My well studied opinion is that software patents will soon be no more,
and even more certainly IP rights in file formats and other
communications protocols will be the first casualties. E.g., in
Europe, copyrights may not lawfully be asserted as a barrier to
interoperability and the interoperability issue was the driving force
of the resistance to software patents in Europe.

There is a rapidly growing migration in the software industry toward
standards without IPR restrictions, with growing numbers of
governments, software developers, and software users fueling the
migration. The unmistakable trend is away from IPR restrictions in
software standards.

I respectfully suggest that you study that trend and integrate the
fruits of your research with your business plan.
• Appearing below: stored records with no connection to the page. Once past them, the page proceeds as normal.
-- ==== Sys2Proof/Syntax.lean ====
section
/-! DEFINITION. The instruction set as data: one constructor of `Instr` for every row of the opcode table.
Rows with an encoding carry their fields (06 R115, R116) and what a leading word (06 R117 to R119) adds to them;
rows without one are the part's own events (95_what_each_step_holds.md) and carry what the event is about. -/

namespace Sys2Proof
In that regard, a
couple of blogs you might consider adding to your reading list are:
[i] Andy Updegrove's private blog,
<http://consortiuminfo.org/standardsblog/> (Andy numbers OASIS among
his clients); and <http://www.groklaw.net>. Groklaw's front page  News
Picks column does a very good job of summarizing news internationally
relevant to the subject of this conversation on a quite timely basis.

Best regards,


> -Alex
> -----Original Message-----
> From: Bruce D'Arcus [mailto:bruce.darcus@OpenDocument.us]
> Sent: Tuesday, May 08, 2007 9:15 PM
> To: OASIS Office
> Subject: Re: [office] How about an interoperability Subcommittee?
> On May 8, 2007, at 8:59 AM, Alex Wang wrote:
> > I tried to use the example of Java to explain what "balance" means.
> > Sun kept some IPR of Java ten years ago, give up some of them today,
> > it is the "balance". Yes, Sun want to create a market by Java, but I
> > don't think this is the reason that you have very little sympathy for
> > Sun. I respect Sun, J2EE is more popular than .NET, while Windows, IE,
> > MS Office becomes the owner of the world.
> >
> > I was told "share everything", "free for everything"  ever since I was
> > born. I am a Chinese, this is the Communist Party's education. This
> > kind of education still exists in North Korea, and now in OASIS. We
> > treat IPR
> > in extremeness attitude, thus a commercial topic becomes a politics
> > topic. I don't think it is a good manner.
> With all due respect Alex:
> 1) you are comparing apples (programming language, VM, etc.) and
> oranges (standards)
> 2) Sun has opened up Java recently
> So your argument isn't really supported by either logic or
> on-the-ground facts.
> It's not surprising that many people who are a part of standards work
> are very suspicious of attaching restrictions to its use (building
> proprietary tools or applications based on those standards is an
> entirely different matter). You cannot talk about "balance" and "99%"
> when talking about standards, and to say as much is hardly "extremism";
> it's the entire basis on which our internet-based information economy
> works. If XML and HTML were released under RAND, there would be no
> internet as we know it, nor would ODF exist.